I am, without a doubt, the luckiest Afghan alive.
My work gives me the opportunity to travel around the world in many different countries. Some of them are countries I had never imagined myself in. For example, I never thought I’d be going to some beautiful places like Algeria, Uganda, or Yemen. When I first took up this job two years ago, I didn’t know what I had signed up for, and coming from a country like Afghanistan, I knew nothing would surprise me. Fortunately, I had lived and worked in different countries before taking up this job and I was ready to go just about anywhere.
I’m also very fortunate to have come across some incredible people during these visits and throughout my life in different parts of the world. Naturally curious and outgoing, I like to mix and mingle as much as I can and do my best to understand people and learn about their background. Initially, I wanted to write about my several trips to Iran because I strongly believe Iran is one of the most misrepresented countries in the media – even at the expense of being labeled as a “pro-Iranian Tajik from the north [of Afghanistan]” by other Afghans. Even making the last statement alone about writing on Iran is enough for nationalist Afghans to write-off my identity as an Afghan.
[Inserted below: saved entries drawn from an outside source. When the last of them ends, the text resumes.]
/-- Parks a command in its die's log (a COPYFAULT in a predicted run discards the prediction, R374), or leaves it in its engine where the log is full (R256, R459). `put` returns a command to its engine
and `take` removes it. -/
def parkCmd (s : State) (k gid : Nat) (c : Cmd) (f : FaultInfo) (take : State → State) (put : State → Cmd → State) : State :=
  if running s gid then discard s gid 6
  else
  let s := blame s gid (faultBlame f)
  if (getDie s (dieOf k)).log.length < 256 then
    modDie (take s) (dieOf k) fun d => { d with
      log := d.log ++ [⟨k, restartCmd c, f, tick s, tick s + 10000⟩] }
  else put s { c with st := .blocked f (tick s) (tick s + 10000) }

/-- The copy queue without a command, and with it changed. -/
def takeCopy (k serial : Nat) (s : State) : State :=
  modCore s k fun c => { c with copyq := c.copyq.filter (·.serial != serial) }
def putCopy (k : Nat) (s : State) (cmd : Cmd) : State :=
  modCore s k fun c => { c with copyq := c.copyq.map fun x => if x.serial = cmd.serial then cmd else x }

/-- The stager's work of a team without a command, and with it changed. -/
def takeJob (k tx serial : Nat) (s : State) : State :=
  modTeam s k tx fun t => { t with jobs := t.jobs.filter (·.serial != serial) }
def putJob (k : Nat) (s : State) (cmd : Cmd) : State :=
  modTeam s k cmd.tx fun t => { t with jobs := t.jobs.map fun x => if x.serial = cmd.serial then cmd else x }

/-- The lanes of a list that are neither parked nor exited. -/
def liveLanes (g : Group) (m : BitVec 32) : List Nat := (lanesOf m).filter fun l => (laneAt g l).st == .free

/-- An uncorrectable error stops a command without its increment and raises SOFT with its stage, with device blame (R258); a command of the stager, or
one whose lanes have all ended, leaves a record without lanes. -/
def softError (s : State) (k gid : Nat) (c : Cmd) (stage : Nat) (take : State → State) : State :=
  if !(trapRoom s k c.tx c.group) then s
  else
  let s := blame (take s) gid .device
  let g := getGroup s k c.tx c.group
  let ls := liveLanes g c.mask
  match ls with
  | l :: _ => trapAt s k c.tx c.group (laneAt g l).pc (ls.map fun l => ⟨l, ⟨.soft, stage, 0, 0⟩⟩)
  | [] => pushTrap s k (trapRecord s k c.tx c.group 0 [⟨0, ⟨.soft, stage, 0, 0⟩⟩] .soft |> fun r => { r with mask := 0 })

/-- What follows a step of a command. -/
def settle (s : State) (k gid : Nat) (gr : Grid) (c : Cmd) (take : State → State) (put : State → Cmd → State) : Stepped → State
  | .go s c => put s c
  | .miss va => askWalk s k gr.vi c.serial va
  | .hold => s
  | .fault f => parkCmd s k gid c f take put
  | .poison n => softError s k gid c n take
  | .spoiled s => s

/-- Whether a command's grid may use global memory on its die: the die's clock dominates that of the launch command (R270). -/
def clockReady (s : State) (k : Nat) (gr : Grid) : Bool := dominates (getView s (dieOf k)).vc gr.clock

/-- Whether a command adds a counter of basic blocks that has left its core's cache (R158): it stands for no lane. -/
def isFlush (c : Cmd) : Bool :=
  match c.kind with
  | .fatom _ _ _ _ _ _ => c.mask == 0
  | _ => false

/-- Whether a command of the copy engine can take its next step; a flush of counters goes on while its team is stopped for a save (R397). -/
def copySteppable (s : State) (k : Nat) (c : Cmd) : Bool :=
  (elemNo c).isSome && !awaitsWalk s k c.serial &&
    match teamGrid s (getTeam s k c.tx) with
    | some gr => clockReady s k gr && (!(getTeam s k c.tx).stopped || isFlush c) &&
        (match stepCopy s k (getTeam s k c.tx).grid gr c with | .hold => false | _ => true)
    | none => false

/-- One of a list, as a free value picks it where there are several (R267). -/
def pick {α : Type} (s : State) (l : List α) : Option α × State :=
  match l with
  | [] => (none, s)
  | [x] => (some x, s)
  | l => (l[Config.choose s.freeNo % l.length]?, { s with freeNo := s.freeNo + 1 })

/-- COPY_ELEMENT: some command of the core's copy engine takes its next step (R248, R250, R267) (log entry 24). -/
def execCopyElement (core : Nat) (s : State) : Host.Outcome State Fault Refusal :=
  .next (
    let c := getCore s core
    let cs := c.copyq.filter (copySteppable s core)
    if c.copyq.any isBlocked then s
    else
      let (p, s) := pick s cs
      match p with
      | none => s
      | some cmd =>
        match teamGrid s (getTeam s core cmd.tx) with
        | none => s
        | some gr =>
          let gid := (getTeam s core cmd.tx).grid
          settle s core gid gr cmd (takeCopy core cmd.serial) (putCopy core) (stepCopy s core gid gr cmd))

/-- The commands of a core's engines. -/
def engineCmds (c : Core) : List Cmd := c.copyq ++ c.teams.flatMap fun e => match e.2 with | some t => t.jobs | none => []

/-! ## Completion -/

/-- Whether a command's writes are applied where its scope asks (R248). -/
def writesDone (s : State) (c : Cmd) : Bool :=
  if c.sys then c.writes.all (appliedAll s) && c.pendingHost == 0 && c.pendingPeer == 0
  else c.writes.all fun w => appliedAt s w.home w

/-- Whether a command may complete: its condition holds, and it is the first in issue order or a replayed one (R248, R250) (log entry 25). -/
def completable (s : State) (c : Cmd) : Bool :=
  match c.kind, c.st with
  | .copy _ _ store _ _, .last => !store || writesDone s c
  | _, _ => false

/-- Whether issue order does not bind a command's completion: it has been replayed (R250), or is no word's command but a flush of counters (R158). -/
def unordered (c : Cmd) : Bool := c.replayed || isFlush c

/-- The commands of a queue that issue order lets complete: the first, those replayed, and flushes of counters (R158, R250). -/
def inOrder : List Cmd → List Cmd
  | [] => []
  | c :: cs => if unordered c then c :: inOrder cs else c :: cs.filter unordered

/-- Adds 1 to a counter (R248). -/
def bumpCtr (s : State) (k tx : Nat) (ctr : Option Nat) : State :=
  match ctr with
  | none => s
  | some a => modTeam s k tx fun t => { t with sp := writeBytes t.sp a (readBytes t.sp a 4 + 1) 4 }

/-- What fences still have to see of a command that has completed (R274, R275). -/
def markIssued (s : State) (k : Nat) (c : Cmd) : State :=
  modTeam s k c.tx fun t => { t with issued := t.issued.map fun i =>
    if i.serial = c.serial then { i with done := true, incremented := true, writes := c.writes, pendingHost := c.pendingHost, pendingPeer := c.pendingPeer }
    else i }

/-- The reports that an abandoned FATOM awaits stay with its grid (R273, R388). -/
def keepReports (s : State) (k : Nat) (c : Cmd) : State :=
  let gid := (getTeam s k c.tx).grid
  if ending s gid then
    modGrid s gid fun g => { g with owedHost := Tbl.upd 0 g.owedHost k (· + c.pendingHost), owedPeer := Tbl.upd 0 g.owedPeer k (· + c.pendingPeer) }
  else s

/-- A command completes: its counter rises by 1 once (R248, R256). -/
def complete (s : State) (k : Nat) (c : Cmd) : State :=
  markIssued (takeCopy k c.serial (bumpCtr (keepReports s k c) k c.tx c.ctr)) k c

/-- COPY_COMPLETE (R248 to R250). -/
def execCopyComplete (core : Nat) (s : State) : Host.Outcome State Fault Refusal :=
  .next (match (inOrder (getCore s core).copyq).find? (completable s) with
    | some c => complete s core c
    | none => s)

/-! ## FATOM at its home (R253, R254, R270) -/

/-- The bytes of a word. -/
def bytesOf (v : Nat) : Nat → List Byte
  | 0 => []
  | n + 1 => BitVec.ofNat 8 v :: bytesOf (v / 256) n

/-- The new word of a FATOM (R81, R253). -/
def fatomNew (op : Gop) (w64 : Bool) (old : Nat) (b cmp : DWord) : Nat :=
  if w64 then (gopStep op 64 (BitVec.ofNat 64 old) b cmp).toNat
  else (gopStep op 32 (BitVec.ofNat 32 old) (b.setWidth 32) (cmp.setWidth 32)).toNat

/-- What a FATOM's request comes to at the home of its address: it is performed there on a physical byte, it has to be walked again, it
faults (R255, R256), or its unit is poisoned (R451). -/
inductive AtHome where
  | perform (home key : Nat) (l : Leaf)
  | again
  | fault (f : FaultInfo)
  | poison
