-- ==== Sys2Proof/Machine/System.lean ====
section
/-! DEFINITION. The system words: special registers and the return from a trap record (R51, R52, R389 to R391). -/
namespace Sys2Proof.Machine

/-! ## Special registers (R51, R52) -/

/-- Whether a number is one of the firmware agent's (R51). -/
def firmwareNumber (n : Nat) : Bool := decide (0x100 ≤ n) && decide (n ≤ 0x3FF)

/-- The value of a kernel's special register in lane `l` of the issuing group; none for an unassigned number (R51). -/
def sregValue (s : State) (n l : Nat) : Option Word :=
  let t := curTeam s
  let grp := curGroup s
  let ln := laneAt grp l
  match n with
  | 0 => some (BitVec.ofNat 32 l)
  | 1 => some (BitVec.ofNat 32 s.cur.group)
  | 2 => some (BitVec.ofNat 32 grp.role)
  | 3 => some (BitVec.ofNat 32 t.index)
  | 4 => some (BitVec.ofNat 32 s.cur.core)
  | 5 => some (BitVec.ofNat 32 (clusterOnDie s.cur.core))
  | 6 => some (BitVec.ofNat 32 (dieOf s.cur.core))
  | 7 => some t.stile
  | 8 => some (match curGrid s with | some g => g.qid.setWidth 32 | none => 0)
  | 9 => some (match ln.meet with | some m => BitVec.ofNat 32 m | none => 0xFFFFFFFF)
  | 10 => some ln.flags
  | 11 => some (BitVec.ofNat 32 grp.budget)
  | _ => none

/-- The value that SREAD reads, or why it traps: PRIV for a firmware number in a kernel, ILLEGAL for an unassigned number (R52). -/
def sreadLane (s : State) (n l : Nat) : Except Cause Word :=
  if firmwareNumber n then
    if inAgent s then .ok (Tbl.get 0 (curCore s).fwRegs n) else .error ⟨.priv, 0, 0, 0⟩
  else match sregValue s n l with
    | some x => .ok x
    | none => .error ⟨.illegal, 7, 0, 0⟩

/-- SREAD; a g destination takes the value of the register for the group (R52). -/
def execSread (g : Guard) (d : Spec) (num : BitVec 11) (s : State) : Host.Outcome State Fault Refusal :=
  .next (match d with
    | .g _ => groupWord s g fun act =>
      match sreadLane s num.toNat (act.headD 0) with
      | .ok x => advance (onGroup s fun grp => writeG grp d x)
      | .error c => trapActive s act c
    | _ => laneWord s fun _ l ln =>
      if guardIn g ln then (sreadLane s num.toNat l).map fun x => shiftY (writeSpec ln d x) x else .ok (shiftY ln (heldIn ln d)))

/-- SWRITE: S_FPFLAGS of each lane of `active`; a firmware number for the agent; PRIV for a read-only number (R52) (log entry 9). -/
def execSwrite (g : Guard) (num : BitVec 11) (a : Spec) (s : State) : Host.Outcome State Fault Refusal :=
  .next (
    if num = 10 then
      laneWord s fun grp l ln => .ok (if guardIn g ln then { ln with flags := Flags.written (readSpec grp l a) } else ln)
    else if firmwareNumber num.toNat && inAgent s then
      groupWord s g fun act =>
        let x := readSpec (curGroup s) (act.getLastD 0) a
        advance (onCore s fun c => { c with fwRegs := Tbl.put 0 c.fwRegs num.toNat x })
    else if firmwareNumber num.toNat || (sregValue s num.toNat 0).isSome then
      groupWord s g fun act => trapActive s act ⟨.priv, 0, 0, 0⟩
    else groupWord s g fun act => trapActive s act ⟨.illegal, 7, 0, 0⟩)

/-! ## RETT (R389 to R391) -/

/-- The length in bytes of the word whose first parcel is `p` (R58). -/
def wordLen (p : Word) : Nat :=
  match p.toNat % 4 with
  | 0 => 8
  | 1 => 12
  | 2 => 16
  | _ => 4

/-- The record of an index of a core's trap table. -/
def trapOf (c : Core) (i : Nat) : Option TrapRec := if i < 512 then Tbl.get none c.traps i else none

/-- The lanes of a record after RETT; the word they parked at is the one at their PC (R390, R322). -/
def returnLanes (s : State) (k : Nat) (r : TrapRec) (act : RettAct) : State :=
  let text := teamText s (getTeam s k r.teamx)
  modGroup s k r.teamx r.group fun g => modLanes g (lanesOf r.mask) fun _ ln =>
    returnLane act r (nextPc text ln.pc (wordLen (parcelAt text ln.pc))) ln

/-- What RETT does to the drain of a DRAIN record (R390). -/
def returnDrain (s : State) (k : Nat) (r : TrapRec) (act : RettAct) : State :=
  match r.drain, (getTeam s k r.teamx).ctx with
  | some seq, some n =>
    modCtx s (pairOf k) n fun c => match act with
      | .replay => resumeDrain c seq
      | _ => abandonDrain c seq
  | _, _ => s

/-- RETT on a record of a core (R390). -/
def returnRecord (s : State) (k i : Nat) (r : TrapRec) (act : RettAct) : State :=
  let s := returnDrain (returnLanes s k r act) k r act
  let s := modCore s k fun c => { c with traps := Tbl.put none c.traps i none }
  match act with
  | .end_ => endGroup s k r.teamx r.group
  | _ => s

/-- RETT: PRIV outside the firmware agent's group slot; BOUNDS for the agent where the record is free (R70, R390). -/
def execRett (g : Guard) (rec : Spec) (act : RettAct) (s : State) : Host.Outcome State Fault Refusal :=
  .next (groupWord s g fun ls =>
    if !inAgent s then trapActive s ls ⟨.priv, 0, 0, 0⟩
    else
      let i := (curU s rec).toNat
      match trapOf (curCore s) i with
      | none => trapActive s ls ⟨.bounds, 0, 0, 0⟩
      | some r => advance (returnRecord s s.cur.core i r act))

end Sys2Proof.Machine
end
A few weeks ago, on my third trip to Uganda, I was speaking to the driver – let’s call him “Johnny” – who was dropping me off from the hotel to the office. We were talking about the living conditions of people in Uganda and the movement of refugees from neighboring DRC and Sudan into Uganda. For anyone who hasn’t been to Kampala, the capital city of Uganda, the traffic can be horrendous at times and it’s not hard to get stuck for a long stay in the car. This time around, getting stuck in traffic meant more time speaking to a locally raised man in his late 20’s who spoke clear, fluent English. The conversation took a turn to discussion about HIV and AIDS in Uganda. I asked Johnny if HIV/AIDS is as common in Uganda as in some other African countries. Without hesitation, he shared something very personal with me and blurted, “My father died of AIDS and two of my brothers are HIV positive!”.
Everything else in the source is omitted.